Monsters that are half wolf, half beast, howling to the moon as they slaughter villages and lose themselves to chaos and violence, flash in my mind. I shudder and try to banish that terrifying image.

Fuck.

“As a naif, as a lone wolf outside a den, you’re more susceptible because you don’t have any other connection to help stave off damage if our link is severed,” Perth adds.

“That’s why it’s especially important for you to make sure that your magic has what it needs before the next full moon,” Ellery finishes, and his words have me feeling like my stomach is suddenly made of rocks.

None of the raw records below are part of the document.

/-- The floor of PLIM in mW. -/
def plimFloor (s : State) : Nat := 100 * max 0x14 (rdF s.elg.csr ELG_CAP.PMIN)

/-- The compared power. -/
def comparedPower (s : State) : Nat := if rdB s.elg.csr ELG_CAP.SRC then devicePower s else drivePower s

/-- A lowered cap acts at once; a raised or removed one does not raise PLIM; a raised floor does (R374). -/
def capSettle (s : State) : State :=
  let cap := capInForce s
  let low := plimFloor s
  modElg (fun e => { e with plim := match cap, e.plim with
    | none, p => p.map (fun p => max low p)
    | some c, none => some (max low c)
    | some c, some p => some (max low (min c p)) }) s

/-- PLIM as the Governor compares with it: where no cap has acted, the package ceiling of 15 W. -/
def plimNow (s : State) : Nat := s.elg.plim.getD 15000

/-- A step down of 250 mW. -/
def stepDown (s : State) : State :=
  modElg (fun e => { e with plim := some (max (plimFloor s) (plimNow s - 250)), quiet := 0 }) s

/-- Whether a thermal threshold is active. -/
def thermalActive (s : State) : Bool := s.tmn.sensors.any (fun e => match e.2 with
  | some x => decide (x.active ≠ 0) && !x.absent
  | none => false)

/-- Whether CRIT is active. -/
def critActive (s : State) : Bool := s.tmn.sensors.any (fun e => match e.2 with
  | some x => x.active.testBit 2 && !x.absent
  | none => false)

/-- The whole 250 mW steps between PLIM and the cap (R374). -/
def govSteps (s : State) : Nat := match capInForce s, s.elg.plim with
  | some c, some p => min 255 ((c - p) / 250)
  | none, some p => min 255 ((15000 - p) / 250)
  | _, none => 0

/-- The owned MCs. -/
def ownedMcs (s : State) : Nat := (([0, 1, 2, 3] : List (Fin 4)).filter (fun k => actOwned s k)).length

/-- The number of permits (R375, and CRIT of R381). -/
def permitCount (s : State) : Nat :=
  if critActive s then 0
  else match s.elg.plim with
    | none => ownedMcs s
    | some p => if s.elg.pMc = 0 then ownedMcs s else min (ownedMcs s) ((p - s.elg.pIdle) / s.elg.pMc)

/-- Whether an MC may take a permit for ranks 3 to 5. -/
def permitOk (s : State) (_k : Fin 4) : Bool :=
  decide ((([0, 1, 2, 3] : List (Fin 4)).filter (fun k => !(quadGet s.ple.sched k).armed.isEmpty)).length < permitCount s)

/-- The Governor's WE and HOLDBG (R377). -/
def govWeights (s : State) : State :=
  let n := govSteps s
  let we := min 255 (10 * 2 ^ n)
  let hold := decide (2 * permitCount s < ownedMcs s)
  { s with ple := { s.ple with csr := wrB (wrF s.ple.csr PLE_SCH_WGT.WE we) PLE_SCH_WGT.HOLDBG hold } }

/-- GOVERNOR_WINDOW_END (R374): the averages are taken, PLIM takes its step, and permits and WE follow. With no cap, a
PLIM that is back at the package ceiling is no limit any more (DEDUCED, log 134). -/
def governorWindowEnd (pIdle pMc : Nat) (s : State) : State :=
  let s := capSettle (modElg (fun e => { e with pIdle := pIdle, pMc := pMc }) s)
  let p := plimNow s
  let compared := comparedPower s
  let thermal := s.elg.newCross || (thermalActive s && decide (s.elg.lastStep + 1000000 ≤ s.sys.us))
  let down := (s.elg.plim.isSome && decide (p < compared)) || decide (15000 < devicePower s) || thermal
  let s :=
    if down then
      let s := stepDown s
      if thermal then modElg (fun e => { e with newCross := false, lastStep := s.sys.us }) s else s
    else match s.elg.plim with
      | none => s
      | some p =>
        if compared + 500 ≤ p && !thermalActive s then
          (if s.elg.quiet + 1 = 4 then
            let up := p + 250
            modElg (fun e => { e with quiet := 0, plim := match capInForce s with
              | some c => some (max (plimFloor s) (min c up))
              | none => if 15000 ≤ up then none else some up }) s
           else modElg (fun e => { e with quiet := e.quiet + 1 }) s)
        else modElg (fun e => { e with quiet := 0 }) s
  govWeights s

/-! ### VCORE (R378) -/

/-- Whether the 0.72 V floor is in force. -/
def vcoreRt (s : State) : Bool :=
  decide (rdF s.sce.csr SCE_CTL.ACT_EN ≠ 0) || rdB s.sce.csr SCE_CTL.SPN_EN || linkUp s ||
  ([0, 1, 2, 3] : List (Fin 4)).any (fun k => (mcOf s k).job.isSome || !(mcOf s k).armed.isEmpty) ||
  decide (4 ≤ rdF s.hqe.csr HQE_PORT.P0_SPEED) || decide (4 ≤ rdF s.hqe.csr HQE_PORT.P1_SPEED) ||
  decide (s.sys.dump = .cloudburst)
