/-! ### Track Jobs (R14, R23, R126) -/

/-- The retry budget of a read job under Error Recovery's TLER (R261): BUDGET times the revolution within TLER × 100 ms. -/
def capBudget (s : State) (tler budget : Nat) : Nat :=
  if tler = 0 then budget else min budget (tler * 100000000000 / max 1 (640 * wedgePeriodPs s))

/-- The Error Recovery time limit in force, 0 for none. -/
def tlerOf (s : State) : Nat := wordField (featGet 0 s.hqe.feats 5) 15 0

/-- Whether a slot of a track is slipped. -/
def slotSlipped (s : State) (mc head track slot : Nat) : Bool :=
  (s.ple.map.pdl ++ s.ple.map.gdl).any (defectHits 0 mc head track slot)

/-- The recorded plans of a candidate's track that its job meets, in the order of their slots (R53). -/
def jobPlans (s : State) (c : Cand) : List StripeRec :=
  let sp := candSpan s c
  (plansOn s (addrMc c.addr) (addrHead c.addr) (addrTrack c.addr)).filter (fun r =>
    decide (r.data.headD 0 ≤ sp.2 ∧ sp.1 ≤ (r.par.getLast?.getD (r.data.headD 0))))

/-- What a candidate's Track Job asks for: its entry word, whether it counts parity slots, P, GEN, GR1 and GR0, and
its retry budget. A Run Sequence gives them itself (R138); the PLE's own reads are READ_TRACK with the drive's budget,
its writes WRITE_TRACK, or CLOSE_STRIPE where the candidate does not begin at its Stripe's first data slot (R56, R125,
R134). -/
structure JobAsk where
  entry : Nat
  allSlots : Bool
  p : Nat
  gen : Nat
  gr : Word
  budget : Nat
  written : Bool

def jobAsk (s : State) (c : Cand) : JobAsk :=
  let p := if systemTrack s (addrMc c.addr) (addrHead c.addr) (addrTrack c.addr) then 8
    else ((bandOfTrack s (addrMc c.addr) (addrHead c.addr) (addrTrack c.addr)).map (fun e => e.2.p)).getD 0
  let plans := jobPlans s c
  match c.kind, c.write with
  | .runSeq slot, w => match tget none s.hqe.slots slot with
    | some x =>
      let b := wordField (x.dw.getD 10 0) 31 24
      ⟨wordField (x.dw.getD 10 0) 13 0, wordBit (x.dw.getD 14 0) 17, wordField (x.dw.getD 14 0) 11 8, wordField (x.dw.getD 14 0) 7 0,
        x.dw.getD 13 0, if w then b else capBudget s (tlerOf s) b, false⟩
    | none => ⟨0, false, 0, 0, 0, 0, false⟩
  | _, true =>
    let head := (stripeAt s (addrMc c.addr) (addrHead c.addr) (addrTrack c.addr) (addrSlot c.addr)).bind (fun st => st.1.head?)
    ⟨if head = some (addrSlot c.addr) then 1 else 2, false, p, genAt s c.addr, 0, 0, !plans.isEmpty⟩
  | _, false => ⟨0, false, p, genAt s c.addr, 0, capBudget s (tlerOf s) 6, !plans.isEmpty⟩

/-- Whether a candidate is a Run Sequence with NODATA: its job's data is not kept (R138). -/
def noData (s : State) (c : Cand) : Bool := match c.kind with
  | .runSeq slot => ((slotAt s slot).map (fun x => wordBit (x.dw.getD 14 0) 16)).getD false
  | _ => false

/-- The buffer descriptors of a candidate's job as runs of pages, each by its first page past the job's own and its
length: one run for all data, or for data that is not kept as many runs of the same pages as it takes (DESIGN CHOICE,
log 256: R138 says only that no buffer of the host is used). -/
def descRuns (c : Cand) (drop : Bool) : List Nat :=
  if c.keys = [] then [] else if drop then (chunksOf 64 c.keys).map List.length else [c.keys.length]

/-- The Staging Buffer pages that a candidate's job needs. -/
def jobPages (s : State) (c : Cand) : Nat := if noData s c then min 64 c.keys.length else c.keys.length

/-- The ten dwords of a candidate's Job Table entry (R126), its parameter block standing at `at_` × 8 with the
descriptor behind it. -/
def jobDwords (s : State) (i : SchedIn) (c : Cand) : List Word :=
  let a := jobAsk s c
  let sp := candSpan s c
  let zone := zoneOfTrack s (addrMc c.addr) (addrHead c.addr) (addrTrack c.addr)
  let w := fun (n : Nat) => BitVec.ofNat 32 n
  [w (a.entry * 2 ^ 16 + i.start % 2 ^ 10), w c.addr, w (zone * 2 ^ 19 + (sp.2 + 1 - sp.1) % 2 ^ 11 * 2 ^ 8 + c.addr / 2 ^ 32),
   w (a.budget % 256 * 2 ^ 24 + b2n c.write * 2 ^ 17 + b2n a.allSlots * 2 ^ 16 + a.p % 16 * 2 ^ 8 + a.gen % 256),
   w i.at_, w (i.at_ + 128), w (descRuns c (noData s c)).length, if a.written then w (i.at_ + 32) else 0, a.gr, 0]

/-- The parameter block (R126) and the buffer descriptors behind it: the skip bitmap, which flags slipped slots and under written
plans every slot of none; the written plan; the default ladder list (R134); runs of sectors from a Staging Buffer page on. -/
def jobBlock (s : State) (c : Cand) (page : Nat) : List Nat :=
  let plans := jobPlans s c
  let written := (jobAsk s c).written
  let skip := fun (x : Nat) => slotSlipped s (addrMc c.addr) (addrHead c.addr) (addrTrack c.addr) x ||
    (written && !plans.any (fun r => r.data.contains x || r.par.contains x))
  let bits := (List.range 256).map (fun i => (List.range 8).foldl (fun v j => v + b2n (skip (8 * i + j)) * 2 ^ j) 0)
  let plan := (plans.flatMap (fun r => leBytes 4 (planWord r)) ++ List.replicate 512 0).take 512
  bits ++ plan ++ [3, 4, 5, 6, 7, 0, 0, 0] ++ List.replicate 248 0 ++
    (descRuns c (noData s c)).flatMap (fun n => leBytes 4 page ++ leBytes 2 n ++ List.replicate 10 0)

/-- Build a candidate's Track Job in an entry: Staging Buffer space is reserved and holds zeros, or a write's sectors
(R14, R23), and the entry, its parameter block and its descriptor are filled. -/
def buildJob (k : Fin 4) (i : SchedIn) (c : Cand) (page : Nat) (s : State) : State :=
  let n := jobPages s c
  let words := jobDwords s i c
  let block := jobBlock s c page
  let data := if c.write then c.data else []
  let put := fun (t : List (Nat × Nat)) (e : Nat × Nat) => tput 0 t (page + e.1) e.2
  let staged := ((List.range data.length).zip data).foldl put (tdrop s.staging page (page + n))
  let s := { s with staging := staged }
  let s := modPle (fun p => { p with pages := p.pages ++ [(k.val * 64 + i.entry, (page, n))] }) s
  modMc k (fun m => (List.range 10).foldl (fun m d => jtPut i.entry d (words.getD d 0) m) m) (bufPut (i.at_ * 8) block s)

/-- The Staging Buffer space of an entry is free again. -/
def freeJob (k : Fin 4) (e : Nat) (s : State) : State :=
  modPle (fun p => { p with pages := p.pages.filter (fun x => decide (x.1 ≠ k.val * 64 + e)) }) s

/-- Arm the chosen candidate's Track Job. Where no Staging Buffer space is free, the entry is in use, the start wedge
is less than two wedges after the predicted arrival (R225), or the ARM is rejected, the candidate stays ready. -/
def armCand (k : Fin 4) (i : SchedIn) (c : Cand) (s : State) : State :=
  let ask : Option Nat := match c.kind with
    | .remote tag => if c.claim ≠ 0 ∧ ¬ s.tdl.won.contains tag then some tag else none
    | _ => none
  let early := decide ((i.start + 640 - arrivalWedge s k c) % 640 < 2)
  if ask.isSome then
    -- the serving device's arbiter decides the claim first
    sendCtrl (.claim (ask.getD 0) c.claim) (modTdl (fun t => { t with asked := t.asked ++ [ask.getD 0] }) s)
  else if decide (jtState (mcOf s k) i.entry ≠ 0 ∨ 64 ≤ i.entry) || early then s
  else match freePages s (jobPages s c) with
    | none => s
    | some page =>
      let t := jtArm k i.entry (buildJob k i c page s)
      if jtState (mcOf t k) i.entry = 1 then
        let t : State := if c.claim ≠ 0 then
            withdraw (fun x => decide (x.claim = c.claim ∧ x.id ≠ c.id))
              (modPle (fun p => { p with claims := c.claim :: p.claims }) t) else t
        pinEcho c true (modSched k (fun q => { q with
          ready := q.ready.filter (fun x => decide (x.id ≠ c.id))
          armed := q.armed ++ [(i.entry, c)] }) t)
      else freeJob k i.entry t

end Sys2Proof.Machine
end

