-- ==== Sys2Proof/Machine/Jobs.lean ====
section
/-! DEFINITION. The ends of media jobs, rebuilds, relocation, defects, zone moves, compaction, echo copies, the journal and snapshots
(R65 to R70, R197, R201, R202, R207 to R219). -/

namespace Sys2Proof.Machine

/-! ### Slots that wait for media -/

/-- A command's completion is ready: its status and dwords, and its place in the order of completions (R248). -/
def finish (n status : Nat) (dw0 dw1 : Word) (s : State) : State :=
  let c := s.hqe.commits + 1
  modSlot n (fun x => { x with
    st := .done
    status := status
    dw0 := dw0
    dw1 := dw1
    cnum := c }) { s with hqe := { s.hqe with commits := c } }

/-- A read's part for a key is settled. -/
def setPart (n key : Nat) (v : ReadPart) (s : State) : State :=
  modSlot n (fun x => { x with parts := x.parts.map (fun p => if p.1 = key then (key, v) else p) }) s

/-- The sectors a job committed to the Staging Buffer, in BP order. -/
def stagedSectors (s : State) (k : Fin 4) (e n : Nat) : List Nat :=
  (List.range n).map (fun i => match jobPage s k e i with
    | some page => tget 0 s.staging page
    | none => 0)

/-- Take a sector that was read for a slot: its own data, or one unit of a P1 row. A sector that is lost stays lost. -/
def takeRead (n : Nat) (key v : Nat) (s : State) : State :=
  match slotAt s n with
  | none => s
  | some x => match (x.parts.find? (fun p => decide (p.1 = key))).map Prod.snd with
    | some (.xored acc left src) =>
      setPart n key (if left ≤ 1 then .data (acc ^^^ v) else .xored (acc ^^^ v) (left - 1) src) s
    | some .fails => s
    | _ => setPart n key (.data v) s

/-- The other units of a P1 row at one offset: the addresses to read, and the XOR of what is not on media, a parity
sum in DRAM and dirty data; units that nothing was written to count as zeros (R193, R201). `none` where another unit
is lost. -/
def rowSources (s : State) (n : Ns) (zn : Nat) (z : Zone) (b off : Nat) : Option (List Nat × Nat) :=
  let row := off / 256
  let par := (row + z.bands.getD 0 0 % 4) % 4
  let acts := ([0, 1, 2, 3] : List Nat).filter (fun m => decide (m ≠ par))
  let onMedia := fun (r : List Nat × Nat) (q : Nat × Nat) =>
    if bandDegraded s q.1 then none else (bandAddr s q.1 q.2).map (fun a => (r.1 ++ [a], r.2))
  ([0, 1, 2, 3] : List Nat).foldl (fun (r : Option (List Nat × Nat)) m => match r, z.bands[m]? with
    | some r, some q =>
      if q = b then some r
      else if m = par then
        let h := readHome s (q, off)
        if offsetWritten s h.1 h.2 then onMedia r h
        else some (r.1, r.2 ^^^ tget 0 s.ple.map.parity (parityKey n.nsx zn off))
      else
        let o := row * 768 + (acts.idxOf m) * 256 + off % 256
        if z.wp ≤ o then some r
        else match lookup s n (zn * zsze s n + o) 0 with
          | .data v => some (r.1, r.2 ^^^ v)
          | .zeros => some r
          | .media a => if addrDegraded s a then none else some (r.1 ++ [a], r.2)
          | _ => none
    | _, _ => none) (some ([], 0))

/-- What a data offset of a band can be rebuilt from: the other units of its row, or the copy in its pair (R201, R202). -/
def unitSources (s : State) (b off : Nat) : Option (List Nat × Nat) :=
  match zoneOf s b with
  | some (n, zn, z) =>
    if n.cls = 1 then rowSources s n zn z b off else copy
  | none => copy
where
  copy : Option (List Nat × Nat) :=
    ((copiesAt s (b, off)).filter (fun q => decide (q.1 ≠ b) && offsetWritten s q.1 q.2 && !bandDegraded s q.1)).head?.bind
      (fun q => (bandAddr s q.1 q.2).map (fun a => ([a], 0)))

/-- A read's part is already being summed from a row's units. -/
def partXored (s : State) (slot key : Nat) : Bool :=
  match slotAt s slot with
  | none => false
  | some x => match (x.parts.find? (fun p => decide (p.1 = key))).map Prod.snd with
    | some (.xored _ _ _) => true
    | _ => false

/-- A stored sector as the host sees it: an encrypted namespace's data is deciphered with its LBA as the tweak (R264). -/
def plainSector (s : State) (key v : Nat) : Nat :=
  match nsByX s (key / 2 ^ 36) with
  | some n => if n.key = 0 then v else Xts.sector true n.key (key % 2 ^ 36) v
  | none => v

/-- A read or Verify has all its sectors: its status follows from them. A Read now waits for its ordering read (R22). -/
def readSettled (n : Nat) (s : State) : State :=
  match slotAt s n with
  | none => s
  | some x =>
    if x.waits = 0 && decide (x.st = .active) && !x.onMedia then
      let s := modSlot n (fun x => { x with
        data := x.parts.map (fun p => match p.2 with
          | .data v => plainSector s p.1 v
          | _ => 0)
        onMedia := true }) s
      if x.parts.any (fun p => decide (p.2 = .fails)) then finish n 0x281 0 0 s
      else if wordField (x.dw.getD 0 0) 7 0 = 0x0C then finish n 0 0 0 s
      else s
    else s

/-- One candidate of a slot has ended. -/
def slotWaited (n : Nat) (s : State) : State := readSettled n (modSlot n (fun x => { x with waits := x.waits - 1 }) s)

/-! ### Rebuilds (R201, R202) -/

/-- The data of addresses could not be put anywhere yet: its relocation is tried again later (R67). -/
def relocLater (srcs : List Nat) (s : State) : State := modPle (fun p => { p with relocWait := (p.relocWait ++ srcs).eraseDups }) s

/-- A rebuilt sector is at hand: for a band that is being rebuilt, as a parity sum that DRAM keeps, or to be written
to a new home in staging bands (R67), once one has room. -/
def rebuiltOut (key src : Nat) (dst : Option (Nat × Nat)) (v : Nat) (s : State) : State :=
  match dst with
  | some (b, off) => modPle (fun p => { p with remakes := p.remakes.map (fun r =>
      if r.new = b then { r with got := r.got ++ [(off, v)] } else r) }) s
  | none =>
    if 2 ^ 60 ≤ key then
      match bandOf s src with
      | some (b, off) => setBand b (fun x => { x with holes := x.holes ++ [off] })
          (modMap (fun m => { m with parity := tput 0 m.parity key v }) s)
      | none => s
    else match nsByX s (key / 2 ^ 36) with
      | none => s
      | some n => ((stageStripe n (fun q => .copyWrite q [src]) 0 0 [(key, v)] s).map Prod.fst).getD (relocLater [src] s)

/-- A sector that a host read rebuilt from its other copies is rewritten: its slot becomes a grown defect, and what
was rebuilt goes to a new home, if the map still names the slot then (R67, R201, R212). Data of a DEGRADED band has
its own rebuild. -/
def rewriteSector (key src v : Nat) (s : State) : State :=
  if addrDegraded s src then s else rebuiltOut key src none v (noteDefect src 1 s)

/-- A host sector was not recovered at its home: it is read from the partner, rebuilt from its row, or lost to this
read (R201). -/
def sectorLost (slot key addr cls : Nat) (kind : CandKind) (s : State) : State :=
  if partXored s slot key then setPart slot key .fails s
  else match (bandOf s addr).bind (fun e => unitSources s e.1 e.2) with
    | none => setPart slot key .fails s
    | some (l, x) =>
      if l = [] then rewriteSector key addr x (setPart slot key (.data x) s)
      else
        let s := setPart slot key (.xored x l.length addr) s
        let s := modSlot slot (fun y => { y with waits := y.waits + l.length }) s
        l.foldl (fun s a => enterCand (newCand s cls false kind a [key] []) s) s

/-- Start to rebuild a sector from the other copies of its data, as urgent reads (R201, R202, R213). A unit that
nothing can rebuild is not needed any more: its place becomes fill. -/
def startRebuild (key src : Nat) (dst : Option (Nat × Nat)) (s : State) : State :=
  if s.ple.rebuilds.any (fun r => decide (r.src = src)) then s
  else match (bandOf s src).bind (fun e => unitSources s e.1 e.2) with
    | none => match dst with
      | some (b, off) => modPle (fun p => { p with remakes := p.remakes.map (fun r =>
          if r.new = b then { r with need := r.need.filter (· ≠ off) } else r) }) s
      | none => s
    | some (l, x) =>
      if l = [] then rebuiltOut key src dst x s
      else
        let s := modPle (fun p => { p with rebuilds := p.rebuilds ++ [⟨src, key, x, l.length, dst⟩] }) s
        l.foldl (fun s a => enterCand (newCand s 0 false (.rebuildRead src) a [key] []) s) s

/-- One unit has been read for a rebuild; a unit that is lost too ends it. -/
def rebuildTake (src : Nat) (good : Bool) (v : Nat) (s : State) : State :=
  match s.ple.rebuilds.find? (fun r => decide (r.src = src)) with
  | none => s
  | some r =>
    let others := s.ple.rebuilds.filter (fun x => decide (x.src ≠ src))
    let s := modPle (fun p => { p with rebuilds := others }) s
    if !good then match r.dst with
      | some (b, off) => modPle (fun p => { p with remakes := p.remakes.map (fun y =>
          if y.new = b then { y with need := y.need.filter (· ≠ off) } else y) }) s
      | none => s
    else if r.left ≤ 1 then rebuiltOut r.key src r.dst (r.acc ^^^ v) s
    else modPle (fun p => { p with rebuilds := others ++ [{ r with acc := r.acc ^^^ v, left := r.left - 1 }] }) s

/-- With the last unit of a lost sector, what is rebuilt from them is rewritten too (R201). -/
def rewriteRebuilt (slot key v : Nat) (s : State) : State :=
  match (slotAt s slot).bind (fun x => x.parts.find? (fun p => decide (p.1 = key))) with
  | some (_, .xored acc 1 src) => rewriteSector key src (acc ^^^ v) s
  | _ => s

/-! ### Copies (R67, R212, R213) -/

/-- A relocated sector's read ended well: it is written to staging bands of its class; where none has room the read is
entered again. -/
def relocOut (vals : List Nat) (c : Cand) (s : State) : State :=
  let srcs := (List.range c.keys.length).map (fun i => (addrPlus s c.addr i).getD c.addr)
  match (nsByX s (c.keys.headD 0 / 2 ^ 36)).bind (fun n => stageStripe n (fun q => .copyWrite q srcs) 0 0 (c.keys.zip vals) s) with
  | some r => r.1
  | none => reenter c s

/-- The open zone of a pool, and how many sectors a group of bands holds. -/
def poolOpen (s : State) (x : Nat) : Option Nat :=
  s.ple.map.zones.findSome? (fun e => match e.2 with
    | some z => if e.1 / 2 ^ 20 = x ∧ z.st = 2 then some (e.1 % 2 ^ 20) else none
    | none => none)
def poolCap (s : State) (z : Zone) (cls : Nat) : Nat :=
  let least := (z.bands.filterMap (bandAt s)).foldl (fun n b => min n b.dcap) (2 ^ 24)
  if cls = 1 then least / 256 * 768 else least

/-- A copied sector joins the pool of its class and temperature, whose bands are chosen as for any binding (R213), and
the sum of its row there (R193); `none` where no home has room. -/
def poolAdd (key src v cls : Nat) (s : State) : Option State :=
  match nsByX s (key / 2 ^ 36) with
  | none => some s
  | some n =>
    let lba := key % 2 ^ 36
    let temp := temperature s n.nsx lba
    let x := poolNsx n.cls temp
    let w : Want := ⟨1, n.cls, tierPlaces s temp, if n.cls = 1 then 256 else 1⟩
    let home : Option (Nat × State) := match poolOpen s x with
      | some zn => some (zn, s)
      | none => (takeHome w n lba temp 3 none s).map (fun r =>
          let zn := r.2.ple.map.zones.foldl (fun m e => if e.1 / 2 ^ 20 = x then max m (e.1 % 2 ^ 20 + 1) else m) 0
          let gens := r.1.map (fun b => ((bandAt r.2 b).map (fun y => y.gen)).getD 0)
          let s := putZone x zn ⟨2, 0, r.1, gens, false⟩ r.2
          (zn, journal [zoneOp s x zn] s))
    home.map (fun h =>
      let z := zoneAt h.2 x h.1
      let pk := lkey x (h.1 * 2 ^ 26 + z.wp)
      addParity (poolNs x) h.1 z.wp v
        (putZone x h.1 { z with wp := z.wp + 1, st := if z.wp + 1 = poolCap h.2 z n.cls then 14 else 2 }
          (modPle (fun p => { p with
            pool := tput none p.pool pk (some v)
            ghosts := p.ghosts ++ [⟨pk, key, src, cls⟩] }) h.2)))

Everything he’s saying feels strangely like the rock slide from earlier, all of it just careening through me, smashing and obliterating everything in its path. Silence slips into the room like thick fog, hiding my reeling thoughts from the way that they’re studying me, worrying about how I’m going to take this.

“So if our bond breaks, does it hurt you too?” I ask, looking at each of them.

“Not in the same way, no,” Perth answers. “Mostly because our bond as a den helps, and then of course our connection to the pack protects us too. The severing of a mate claim can be dangerous for a den, but it’s usually a claim that’s older and has been established for a long time. Then the loss can be catastrophic.”

“Okay, so how do I join a den then?” I counter, trying to find some loophole, some workaround that gives me more time to figure this all out. “Not as a mate, but how you guys are with each other,” I tell them, gesturing to each of them on the couch. “Wouldn’t that solve the problem?”

“You could Blood In to a den, but only before you’ve been given a mate claim bite,” Ruger answers.